(Records contained in a dataset)
Start of Block
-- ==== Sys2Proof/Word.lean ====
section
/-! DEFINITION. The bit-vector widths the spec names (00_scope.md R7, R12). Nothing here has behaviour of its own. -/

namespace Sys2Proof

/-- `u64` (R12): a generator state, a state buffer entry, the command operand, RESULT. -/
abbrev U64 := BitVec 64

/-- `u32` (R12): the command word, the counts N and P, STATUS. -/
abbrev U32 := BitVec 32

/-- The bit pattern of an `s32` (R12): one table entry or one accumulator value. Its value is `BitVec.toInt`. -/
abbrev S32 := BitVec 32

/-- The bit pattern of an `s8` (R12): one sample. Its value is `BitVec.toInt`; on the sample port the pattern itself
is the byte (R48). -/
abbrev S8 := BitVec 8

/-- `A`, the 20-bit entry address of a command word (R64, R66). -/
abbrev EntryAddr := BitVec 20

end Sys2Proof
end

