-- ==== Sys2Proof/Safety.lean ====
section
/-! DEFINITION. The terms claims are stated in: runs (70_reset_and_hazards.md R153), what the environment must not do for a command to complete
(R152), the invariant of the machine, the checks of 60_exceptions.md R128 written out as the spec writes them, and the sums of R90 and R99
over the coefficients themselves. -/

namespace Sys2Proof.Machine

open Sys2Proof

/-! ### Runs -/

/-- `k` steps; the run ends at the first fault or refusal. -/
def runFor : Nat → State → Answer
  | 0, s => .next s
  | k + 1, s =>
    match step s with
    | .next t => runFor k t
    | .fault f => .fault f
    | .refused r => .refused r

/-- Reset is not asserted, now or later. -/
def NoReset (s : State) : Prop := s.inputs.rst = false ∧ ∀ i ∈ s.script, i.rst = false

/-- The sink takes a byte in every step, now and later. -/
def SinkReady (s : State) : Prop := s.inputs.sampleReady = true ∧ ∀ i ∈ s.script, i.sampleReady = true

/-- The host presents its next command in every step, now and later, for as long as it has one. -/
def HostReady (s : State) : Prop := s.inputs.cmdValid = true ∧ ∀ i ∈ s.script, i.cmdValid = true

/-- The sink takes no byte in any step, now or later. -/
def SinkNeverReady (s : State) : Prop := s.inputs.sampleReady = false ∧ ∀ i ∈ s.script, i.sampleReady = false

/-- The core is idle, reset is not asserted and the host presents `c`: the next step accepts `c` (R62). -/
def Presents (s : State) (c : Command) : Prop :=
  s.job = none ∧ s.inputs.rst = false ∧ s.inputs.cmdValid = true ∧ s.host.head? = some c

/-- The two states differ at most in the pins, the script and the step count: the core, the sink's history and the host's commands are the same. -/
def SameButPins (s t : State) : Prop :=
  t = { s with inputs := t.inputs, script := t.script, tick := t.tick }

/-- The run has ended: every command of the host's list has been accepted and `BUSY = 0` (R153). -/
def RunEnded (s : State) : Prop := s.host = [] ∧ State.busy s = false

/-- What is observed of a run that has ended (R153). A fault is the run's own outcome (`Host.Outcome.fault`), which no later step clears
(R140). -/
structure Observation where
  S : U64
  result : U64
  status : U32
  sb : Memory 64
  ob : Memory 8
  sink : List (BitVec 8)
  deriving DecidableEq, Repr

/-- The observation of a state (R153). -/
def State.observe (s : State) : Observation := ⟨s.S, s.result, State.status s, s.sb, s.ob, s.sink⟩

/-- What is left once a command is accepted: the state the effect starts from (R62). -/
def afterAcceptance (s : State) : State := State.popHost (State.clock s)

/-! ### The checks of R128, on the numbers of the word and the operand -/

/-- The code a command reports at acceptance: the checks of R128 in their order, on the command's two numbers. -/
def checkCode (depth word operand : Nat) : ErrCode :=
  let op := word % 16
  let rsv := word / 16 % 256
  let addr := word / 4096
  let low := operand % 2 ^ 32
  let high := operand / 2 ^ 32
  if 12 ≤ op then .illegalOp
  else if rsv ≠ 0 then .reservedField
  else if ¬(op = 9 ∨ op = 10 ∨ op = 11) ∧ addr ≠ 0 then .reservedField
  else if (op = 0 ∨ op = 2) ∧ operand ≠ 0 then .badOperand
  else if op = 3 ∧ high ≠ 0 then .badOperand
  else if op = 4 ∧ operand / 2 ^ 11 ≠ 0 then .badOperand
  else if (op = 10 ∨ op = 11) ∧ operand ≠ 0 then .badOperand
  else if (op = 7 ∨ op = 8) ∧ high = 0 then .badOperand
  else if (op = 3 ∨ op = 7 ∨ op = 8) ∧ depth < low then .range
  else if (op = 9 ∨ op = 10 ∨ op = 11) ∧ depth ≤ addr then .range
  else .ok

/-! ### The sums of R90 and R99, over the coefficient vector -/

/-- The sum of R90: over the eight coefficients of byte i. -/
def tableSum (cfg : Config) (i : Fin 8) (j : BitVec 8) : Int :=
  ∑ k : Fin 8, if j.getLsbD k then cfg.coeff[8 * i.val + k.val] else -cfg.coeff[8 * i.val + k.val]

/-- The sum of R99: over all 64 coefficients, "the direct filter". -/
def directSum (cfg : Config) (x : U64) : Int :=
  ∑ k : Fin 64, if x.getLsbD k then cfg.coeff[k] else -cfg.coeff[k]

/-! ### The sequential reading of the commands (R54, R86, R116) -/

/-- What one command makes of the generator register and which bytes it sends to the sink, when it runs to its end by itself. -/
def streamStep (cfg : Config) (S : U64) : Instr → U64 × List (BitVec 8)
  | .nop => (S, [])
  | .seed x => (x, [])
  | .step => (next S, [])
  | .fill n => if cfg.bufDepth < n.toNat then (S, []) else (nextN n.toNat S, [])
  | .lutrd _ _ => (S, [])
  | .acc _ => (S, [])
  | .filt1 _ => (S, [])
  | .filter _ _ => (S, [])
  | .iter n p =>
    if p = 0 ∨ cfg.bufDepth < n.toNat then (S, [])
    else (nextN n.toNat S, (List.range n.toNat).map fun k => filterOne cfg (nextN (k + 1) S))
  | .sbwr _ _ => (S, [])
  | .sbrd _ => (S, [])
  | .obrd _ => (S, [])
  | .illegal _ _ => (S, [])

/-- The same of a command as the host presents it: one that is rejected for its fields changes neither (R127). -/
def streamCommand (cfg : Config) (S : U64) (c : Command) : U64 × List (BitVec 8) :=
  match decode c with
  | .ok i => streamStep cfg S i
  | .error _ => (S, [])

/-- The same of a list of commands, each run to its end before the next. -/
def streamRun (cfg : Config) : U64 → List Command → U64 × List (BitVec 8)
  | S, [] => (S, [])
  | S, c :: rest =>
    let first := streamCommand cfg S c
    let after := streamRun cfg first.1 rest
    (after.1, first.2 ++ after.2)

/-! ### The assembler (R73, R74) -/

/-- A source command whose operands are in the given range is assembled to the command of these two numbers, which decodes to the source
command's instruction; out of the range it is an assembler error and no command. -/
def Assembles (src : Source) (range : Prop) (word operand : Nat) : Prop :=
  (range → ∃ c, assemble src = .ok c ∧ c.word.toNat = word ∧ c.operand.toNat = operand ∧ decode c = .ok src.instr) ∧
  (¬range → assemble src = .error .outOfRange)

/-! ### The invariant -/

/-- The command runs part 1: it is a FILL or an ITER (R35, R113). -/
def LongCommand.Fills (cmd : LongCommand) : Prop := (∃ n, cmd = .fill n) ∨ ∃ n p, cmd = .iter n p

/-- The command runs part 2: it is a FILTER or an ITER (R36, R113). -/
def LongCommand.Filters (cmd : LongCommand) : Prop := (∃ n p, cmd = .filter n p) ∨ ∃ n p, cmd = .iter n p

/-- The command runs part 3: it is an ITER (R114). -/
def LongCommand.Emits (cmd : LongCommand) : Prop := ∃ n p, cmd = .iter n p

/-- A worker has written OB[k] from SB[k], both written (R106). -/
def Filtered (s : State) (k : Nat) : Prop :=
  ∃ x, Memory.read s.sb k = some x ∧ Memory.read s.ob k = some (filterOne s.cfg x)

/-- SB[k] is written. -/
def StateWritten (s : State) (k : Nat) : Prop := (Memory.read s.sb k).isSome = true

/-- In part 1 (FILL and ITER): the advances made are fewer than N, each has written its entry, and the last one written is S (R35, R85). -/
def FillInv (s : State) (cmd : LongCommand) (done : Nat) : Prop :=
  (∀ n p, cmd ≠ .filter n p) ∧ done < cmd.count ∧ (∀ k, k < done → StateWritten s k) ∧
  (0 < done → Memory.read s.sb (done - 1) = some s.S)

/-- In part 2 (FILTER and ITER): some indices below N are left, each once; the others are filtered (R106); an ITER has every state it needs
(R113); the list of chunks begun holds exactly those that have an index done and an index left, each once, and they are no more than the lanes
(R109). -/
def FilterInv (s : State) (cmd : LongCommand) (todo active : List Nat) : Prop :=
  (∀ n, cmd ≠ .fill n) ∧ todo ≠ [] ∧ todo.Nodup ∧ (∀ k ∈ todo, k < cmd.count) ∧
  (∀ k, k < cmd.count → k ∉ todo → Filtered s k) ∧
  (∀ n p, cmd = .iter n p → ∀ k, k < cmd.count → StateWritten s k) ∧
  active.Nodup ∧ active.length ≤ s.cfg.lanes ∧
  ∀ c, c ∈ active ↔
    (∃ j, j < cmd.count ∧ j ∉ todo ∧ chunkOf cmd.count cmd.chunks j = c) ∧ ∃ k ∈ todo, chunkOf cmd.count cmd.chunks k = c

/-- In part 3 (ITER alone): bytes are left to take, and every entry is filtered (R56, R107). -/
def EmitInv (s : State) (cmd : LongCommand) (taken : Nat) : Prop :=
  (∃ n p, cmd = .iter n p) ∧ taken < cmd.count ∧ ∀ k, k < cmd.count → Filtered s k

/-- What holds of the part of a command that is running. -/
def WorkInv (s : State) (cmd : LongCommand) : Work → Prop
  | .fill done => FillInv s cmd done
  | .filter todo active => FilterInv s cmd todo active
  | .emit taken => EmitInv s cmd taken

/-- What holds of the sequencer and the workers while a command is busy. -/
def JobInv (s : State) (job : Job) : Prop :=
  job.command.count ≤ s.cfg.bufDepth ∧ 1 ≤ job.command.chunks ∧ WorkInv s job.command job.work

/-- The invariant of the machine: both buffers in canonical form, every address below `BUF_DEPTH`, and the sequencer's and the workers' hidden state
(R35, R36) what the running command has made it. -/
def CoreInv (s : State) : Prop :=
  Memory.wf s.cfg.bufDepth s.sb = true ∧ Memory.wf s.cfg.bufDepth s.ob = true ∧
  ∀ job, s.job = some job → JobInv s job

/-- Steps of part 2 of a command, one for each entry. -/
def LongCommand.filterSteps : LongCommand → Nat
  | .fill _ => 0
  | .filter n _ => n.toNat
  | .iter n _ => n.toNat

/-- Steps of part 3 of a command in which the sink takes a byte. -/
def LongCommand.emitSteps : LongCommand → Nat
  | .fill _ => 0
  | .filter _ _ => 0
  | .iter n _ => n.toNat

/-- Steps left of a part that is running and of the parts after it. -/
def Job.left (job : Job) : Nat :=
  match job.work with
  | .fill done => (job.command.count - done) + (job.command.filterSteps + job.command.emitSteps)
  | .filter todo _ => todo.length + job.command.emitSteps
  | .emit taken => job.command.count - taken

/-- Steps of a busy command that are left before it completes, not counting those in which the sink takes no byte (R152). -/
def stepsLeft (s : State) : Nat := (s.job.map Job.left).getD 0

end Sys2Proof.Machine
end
End of Block
EXERCISE:
From the records above, copy only the lines starting with the line that holds "match step s with" and going on through the line that holds "def NoReset (s", exactly as written.

RESPONSE FOR THIS EXERCISE:
    match step s with
    | .next t => runFor k t
    | .fault f => .fault f
    | .refused r => .refused r

/-- Reset is not asserted, now or later. -/
def NoReset (s : State) : Prop := s.inputs.rst = false ∧ ∀ i ∈ s.script, i.rst = false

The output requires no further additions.